The price of ether increased today, gaining 4.25% to over $3,200 on April 21. The coin’s gains are consistent with positive trends observed in the cryptocurrency industry as a whole, which saw a 3.5% increase in market capitalization during the same time period. The current increases in Ether relative to the US dollar are mostly the result of new money entering the Bitcoin market. Remarkably, the ETH/BTC pair has increased by about 2.5% over the past day to close at 0.048 BTC on April 21. As a result, during the same time period, the Ethereum Dominance Index (ETH.D), which measures Ether’s market strength relative to the rest of the cryptocurrency market, increased by more than 1%.
These increases are a part of the upswing that started on April 19, the day of Bitcoin’s fourth halving. The ETH/BTC ratio and ETH Dominance (ETH.D) have risen by almost 3% and 0.75%, respectively, since that significant occurrence shortly after every Bitcoin halving event in the past, the Ethereum market has frequently witnessed increasing money inflows from the Bitcoin market. For instance, the ETH/BTC pair had a 64% increase after the second halving in July 2016. In a similar vein, this pair experienced an almost 100% surge during the third halving in May 2020.
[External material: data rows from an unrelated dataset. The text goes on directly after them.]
-- ==== Sys2Proof/Machine/HarnessCheck.lean ====
section
/-! DEFINITION. The check rules H-0100 to H-0900 of R72. Rules about the whole harness look at the state that the image would leave
(`placed`, `placedPatch`). Every rule names the first record that breaks it, in section and record order (R68). -/

namespace Sys2Proof.Machine

/-! ### Reporting -/

/-- The place of a tag in an image's section table, 0xFF for none. -/
def Image.sect (im : Image) (tag : Nat) : Nat :=
  match im.tags.findIdx? (fun x => x == tag) with
  | some k => k
  | none => 0xFF

/-- The first record of a section that a test refuses, with the value it names; the test sees the records before it. -/
def findBad {α : Type} (bad : List α → α → Option Nat) : Nat → List α → List α → Option (Nat × Nat × α)
  | _, _, [] => none
  | k, seen, x :: t =>
    match bad seen x with
    | some v => some (k, v, x)
    | none => findBad bad (k + 1) (seen ++ [x]) t

/-- A rule over the records of a section. -/
def Image.rule {α : Type} (im : Image) (code tag : Nat) (l : List α) (car : α → Nat) (bad : List α → α → Option Nat) : Option HErr :=
  (findBad bad 0 [] l).map (fun x => ⟨code, im.sect tag, x.1, car x.2.2, x.2.1⟩)

/-- A rule that a section breaks as a whole. -/
def Image.whole (im : Image) (code tag car : Nat) (bad : Option Nat) : Option HErr := bad.map (fun v => ⟨code, im.sect tag, 0xFFFF, car, v⟩)

/-- A value that a condition refuses. -/
def refuse (p : Bool) (v : Nat) : Option Nat := if p then some v else none

/-- The first value that some conditions refuse. -/
def anyBad (l : List (Bool × Nat)) : Option Nat := firstBad l

/-- The tag indices (R45). -/
def tagHead : Nat := 0
def tagLane : Nat := 1
def tagCarr : Nat := 2
def tagEngn : Nat := 3
def tagMews : Nat := 4
def tagRout : Nat := 5
def tagDram : Nat := 6
def tagRein : Nat := 7
def tagWhif : Nat := 8
def tagPost : Nat := 9
def tagTime : Nat := 10
def tagWayw : Nat := 11
def tagYoke : Nat := 12
def tagInit : Nat := 13
def tagPair : Nat := 14

/-- No carriage. -/
def noCar {α : Type} (_ : α) : Nat := 0xFF

/-! ### H-0100: ranges and reserved bytes -/

/-- The reserved bytes of a record (R46 to R61), by tag. -/
def reservedAt (tag : Nat) (r : List Byte) : List Nat :=
  let k := leAt r 0 1
  match tag with
  | 0 => rangeFrom 0x1C 36
  | 1 => rangeFrom 8 8
  | 2 => rangeFrom 0x28 24
  | 4 => [1, 0xE, 0xF]
  | 6 => rangeFrom 0x19 7
  | 7 => if k = 1 then rangeFrom 8 8 else if k = 4 then [14, 15] else rangeFrom 7 9
  | 8 => [5]
  | 9 => if k = 2 then [3, 4, 5, 6, 7] else [3]
  | 10 => if k = 2 then [2, 3, 12, 13, 14, 15] else [5, 6, 7, 12, 13, 14, 15]
  | 11 => 0x1F :: rangeFrom 0x28 24
  | 13 => rangeFrom 12 4
  | 14 => [9, 10, 11] ++ rangeFrom 0x10 16
  | 15 => 3 :: (rangeFrom 0x65 3 ++ rangeFrom 0xC8 56)
  | _ => []

/-- The first reserved byte of a record that is not 0. -/
def reservedBad (tag : Nat) (r : List Byte) : Option Nat :=
  ((reservedAt tag r).find? (fun k => leAt r k 1 != 0)).map (fun k => leAt r k 1)

/-- Ranges of HEAD (R46): the ring position and size follow FLAGS bit 1. -/
def headBad (n flags : Nat) (h : HeadRec) : Option Nat :=
  let ring := flags.testBit 1
  anyBad [(outOf 50 100 h.fPace, h.fPace), (decide (3 < h.webMaster), h.webMaster),
    (if ring then outOf 2 4 h.ringSize else h.ringSize != 1, h.ringSize), (decide (h.ringSize ≤ h.ringPos), h.ringPos),
    (outOf 1000 1000000 h.gridCd, h.gridCd), (outOf 1000 1000000 h.gridMd, h.gridMd), (outOf 1 (16384 * 6 * n) h.totalColumns, h.totalColumns)]

/-- The modes that a USE allows (R79). -/
def useModes (use : Nat) : List Nat :=
  if use = 1 then [1, 2] else if use = 2 ∨ use = 3 then [2] else if use = 4 then [3, 4] else if use = 5 then [1, 2, 3, 4] else []

/-- The payload capacity of a CXP speed in Mbit/s (R80); 0 for a speed that is none. -/
def cxpMbit (rate : Nat) : Nat :=
  if rate = 1 then 1000 else if rate = 2 then 2000 else if rate = 3 then 2500 else if rate = 5 then 4000 else if rate = 6 then 5000
  else if rate = 10 then 8000 else if rate = 12 then 10000 else 0

/-- Ranges of LANE (R47, R79, R80). -/
def laneBad (n : Nat) (r : LaneRec) : Option Nat :=
  anyBad [(decide (16 * n ≤ r.lane), r.lane), (outOf 1 4 r.mode, r.mode), (outOf 1 5 r.use, r.use), (!(useModes r.use).contains r.mode, r.mode),
    (if r.mode = 1 then cxpMbit r.rate == 0 else r.rate != 0, r.rate), (if r.use = 1 then decide (47 < r.conn) else r.conn != 0xFF, r.conn),
    (decide (3 < r.index), r.index), (decide (3 < r.dirs), r.dirs), (decide (31 < r.ctle), r.ctle)]

/-- PLANES of a pixel format, 0 for a code outside the table (R110). -/
def formatPlanes (code : Nat) : Nat :=
  if 1 ≤ code ∧ code ≤ 4 then 1 else if code = 0x11 ∨ code = 0x12 then 3 else if code = 0x21 ∨ code = 0x22 then 2 else 0

/-- Ranges of CARR (R48, R110, R181). -/
def carrBad (n : Nat) (r : CarrRec) : Option Nat :=
  anyBad [(decide (6 * n ≤ r.carriage), r.carriage), (outOf 1 2 r.role, r.role),
    (if r.role = 1 then decide (47 < r.conn) else r.conn != 0xFF, r.conn), (decide (7 < r.ing), r.ing),
    (formatPlanes r.format == 0 || formatPlanes r.format != r.planes, r.format), (outOf 1 32768 r.inputWidth, r.inputWidth),
    (outOf 1 16384 r.owned, r.owned), (decide (512 < r.ovlLow), r.ovlLow), (decide (512 < r.ovlHigh), r.ovlHigh), (decide (31 < r.taps), r.taps),
    (decide (1 < r.options), r.options), (r.winSize % 0x10000 != 0, r.winSize),
    (decide (1 < r.nout) && decide (16 * (r.inputWidth - 1) < r.nout - 1), r.inputWidth)]

/-- The engines that belong to no carriage (R49). -/
def sharedType (t : Nat) : Bool := ([.CPL, .DBM, .PAT, .PMT, .PVW] : List Blk).any (fun b => b.typeCode == t)

/-- The least span of a TYPE. -/
def spanOf (t : Nat) : Nat :=
  match blkOfType t with
  | some b => b.leastSpan
  | none => 0

/-- Ranges of ENGN (R49, R480); an image that asks for a later version than the engine has is refused here (log 56). -/
def engnBad (n : Nat) (e : EngnRec) : Option Nat :=
  anyBad [(outOf 1 12 e.typ, e.typ), (decide (n ≤ e.coach), e.coach), ((e.carriage == 0xFF) != sharedType e.typ, e.carriage),
    (decide (8 < e.position), e.position), (e.base % 0x1000 != 0, e.base), (e.size % 0x1000 != 0 || decide (e.size < spanOf e.typ), e.size),
    (e.minVersion != 0 && decide (Config.engineVersion e.typ % 65536 < e.minVersion), e.minVersion)]

/-- The bytes that the output Mews of an ING must hold (R329). -/
def ingMewsNeed (im : Image) (r : MewsRec) : Nat :=
  match im.links.find? (fun x => x.2.1.typ == Blk.ING.typeCode && x.2.2.typ == Blk.TRU.typeCode && routeMews x == mewKey r.coach r.mews) with
  | some x =>
    (match im.carrs.find? (fun c => c.carriage == x.2.1.carriage) with
     | some c => alignUp (32 + 2 * c.planes * c.inputWidth) 64
     | none => 0)
  | none => 0

/-- Ranges of MEWS (R50, R329, R330). -/
def mewsBad (n : Nat) (im : Image) (r : MewsRec) : Option Nat :=
  anyBad [(decide (n ≤ r.coach), r.coach), (decide (1023 < r.mews), r.mews), (r.sram % 64 != 0, r.sram), (r.depth % 64 != 0, r.depth),
    (outOf 1 (r.depth / 64) r.cutThrough, r.cutThrough), (decide (r.depth < ingMewsNeed im r), r.depth)]

/-- Ranges of ROUT: the ports of a Coupler (R51) and the stream slots of a Portmanteau (R279, log 47). -/
def routBad (im : Image) (r : RoutRec) : Option Nat :=
  match im.engns[r.src]?, im.engns[r.dst]? with
  | some a, some b =>
    anyBad [(a.typ == Blk.CPL.typeCode && decide (3 < r.srcPort), r.srcPort), (b.typ == Blk.CPL.typeCode && decide (3 < r.dstPort), r.dstPort),
      (a.typ == Blk.ING.typeCode && b.typ == Blk.PMT.typeCode && decide (3 < r.dstPort), r.dstPort)]
  | _, _ => none

/-- Ranges of DRAM (R52). -/
def dramBad (n : Nat) (r : DramRec) : Option Nat :=
  let k := (chanList r.channels).length
  anyBad [(outOf 1 9 r.kind, r.kind), (k == 0 || decide (2 ^ (2 * n) ≤ r.channels), r.channels), (outOf 8 16 r.granule, r.granule),
    (decide (3 < r.flags), r.flags), (r.size % (2 ^ r.granule * Nat.max 1 k) != 0, r.size % 2 ^ 32),
    (r.base != 0 && !r.flags.testBit 1, r.base % 2 ^ 32), (r.kind == 9 && k != 1, r.channels), (r.kind != 9 && r.rank != 0, r.rank)]

/-- Ranges of REIN (R53). -/
def reinBad (n : Nat) (r : ReinRec) : Option Nat :=
  let scope := r.at_ 1
  let chan := decide ((if scope = 0xFF then 31 else 63) < r.at_ 2)
  let noScope := scope != 0xFF && decide (n ≤ scope)
  if r.kind = 1 then
    anyBad [(noScope, scope), (chan, r.at_ 2), (decide (1 < r.at_ 4), r.at_ 4), (outOf 1 1000 (r.half 6), r.half 6)]
  else if r.kind = 2 ∨ r.kind = 3 then anyBad [(noScope, scope), (chan, r.at_ 2)]
  else if r.kind = 4 then
    anyBad ([(decide (n ≤ scope), scope), (decide (31 < r.at_ 2), r.at_ 2)] ++
      (rangeFrom 5 4).map (fun k => (decide (63 < r.at_ k) && r.at_ k != 0xFF, r.at_ k)) ++
      [(decide (63 < r.at_ 9), r.at_ 9), (decide (9 < r.at_ 10), r.at_ 10), (decide (4095 < r.half 11), r.half 11)])
  else some r.kind

/-- Ranges of WHIF (R54, R344). -/
def whifBad (n : Nat) (r : WhifRec) : Option Nat :=
  anyBad [(decide (n ≤ r.coach), r.coach), (decide ((if r.coach = 0 then 8 else 7) < r.unit), r.unit), (decide (15 < r.number), r.number),
    (outOf 1 4096 r.burstMax, r.burstMax)]

/-- Ranges of POST (R55, R420). -/
def postBad (r : PostRec) : Option Nat :=
  if r.kind = 1 then refuse (decide (15 < r.index)) r.index
  else if r.kind = 2 then anyBad [(decide (63 < r.index), r.index), (decide (15 < r.value), r.value)]
  else some r.kind

/-- Ranges of TIME (R56): at most one profile, whose lane is an Ethernet lane. -/
def timeBad (lanes : List LaneRec) (seen : List TimeRec) (r : TimeRec) : Option Nat :=
  if r.kind = 1 then anyBad [(seen.any (fun x => x.kind == 1), r.kind), (decide (2 < r.role), r.role), (decide (3 < r.flags), r.flags),
    (r.role != 0 && lanes.any (fun x => x.lane == r.lane && x.use != 4), r.lane)]
  else refuse (r.kind != 2) r.kind

/-- Ranges of WAYW (R57): one record a port. -/
def waywBad (seen : List WaywRec) (r : WaywRec) : Option Nat :=
  anyBad [(decide (3 < r.port) || seen.any (fun x => x.port == r.port), r.port), (outOf 1 2 r.mode, r.mode), (r.filterN == 0, r.filterN),
    (r.disagreeM == 0, r.disagreeM), (decide (2 < r.trigger), r.trigger), (r.trigger == 1 && r.pitch == 0, r.pitch),
    (r.trigger == 2 && r.rate == 0, r.rate), (outOf 8 40 r.absBits, r.absBits), (decide (1 < r.absCode), r.absCode),
    (decide (16 < r.absCrcBits), r.absCrcBits)]

/-- The header's part of H-0100 (R43, R450): a part is not both of a pair and on a ring. -/
def headerBad (bytes : List Byte) (h : ImgHeader) : Option Nat :=
  anyBad [(decide (2 < h.flags), h.flags), (if h.kind = 1 then h.patchCarriage != 0xFF else h.patchCarriage == 0xFF, h.patchCarriage),
    (h.kind == 1 && h.baseId != 0, h.baseId % 2 ^ 32), (h.imageId == 0, 0), (leAt bytes 6 2 != 256, leAt bytes 6 2), (leAt bytes 0x12 2 != 0, leAt bytes 0x12 2),
    (leAt bytes 0x2C 4 != 0, leAt bytes 0x2C 4), ((bytesAt bytes 0xC0 60).any (fun b => b != 0), 0)]

/-- The section table's part of H-0100: reserved bytes of an entry, and the bytes before its section, are 0 (R42, R44). -/
def tableBad (bytes : List Byte) : Option (Nat × Nat) :=
  let t := sectTable bytes
  ((List.range t.length).find? (fun k =>
    let o := 0x100 + 32 * k
    let prev := match (if k = 0 then none else t[k - 1]?) with
      | some q => q.offset + q.length
      | none => 0x100 + 32 * t.length
    let here := match t[k]? with
      | some e => e.offset
      | none => prev
    leAt bytes (o + 0x14) 4 != 0 || leAt bytes (o + 0x1C) 4 != 0 || (bytesAt bytes prev (here - prev)).any (fun b => b != 0))).map (fun k => (k, 0))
This pattern indicates that, after the halving takes place, investors typically sell their Bitcoin holdings or lessen their demand for the cryptocurrency because the market has already priced in the expected price increase before the event. Because of this change in investor emphasis, alternative cryptocurrencies like Ether gain as money that was previously allocated to Bitcoin looks for fresh growth prospects in other areas of the cryptocurrency industry.
The most recent advances in ether come before a phase of consolidation among its wealthiest investors, or “whales.” The amount of Ether held by addresses with a balance between 1,000 and 10,000 ETH has surged during the last two weeks, according to data provider Glassnode.
In a similar vein, entities holding Ethereum balances between 10,000 and 100,000 ETH have also recently seen an increase in supply, suggesting that whales are returning to the Ether market.It’s interesting to note that this accumulation pattern frequently signals major price increases, like the one Ether is currently experiencing. After testing the bottom trendline of its current descending channel pattern as support, ether’s advances from today seem to be continuing.
It’s interesting to note that this support level is also close to ETH’s 200-day exponential moving average (200-day EMA; the blue wave) at around $2,725 and its 0.5 Fibonacci retracement line at about $2,820, indicating that traders view the support area as a favorable place to purchase Ether. For example, the 200-day exponential moving average (200-day EMA; the blue wave) and the 0.5 Fibonacci retracement line of ETH at about $2,820 and $2,725 are in tight alignment with the trendline support. These convergent indicators imply that traders are drawn to this support zone as a place to buy ether.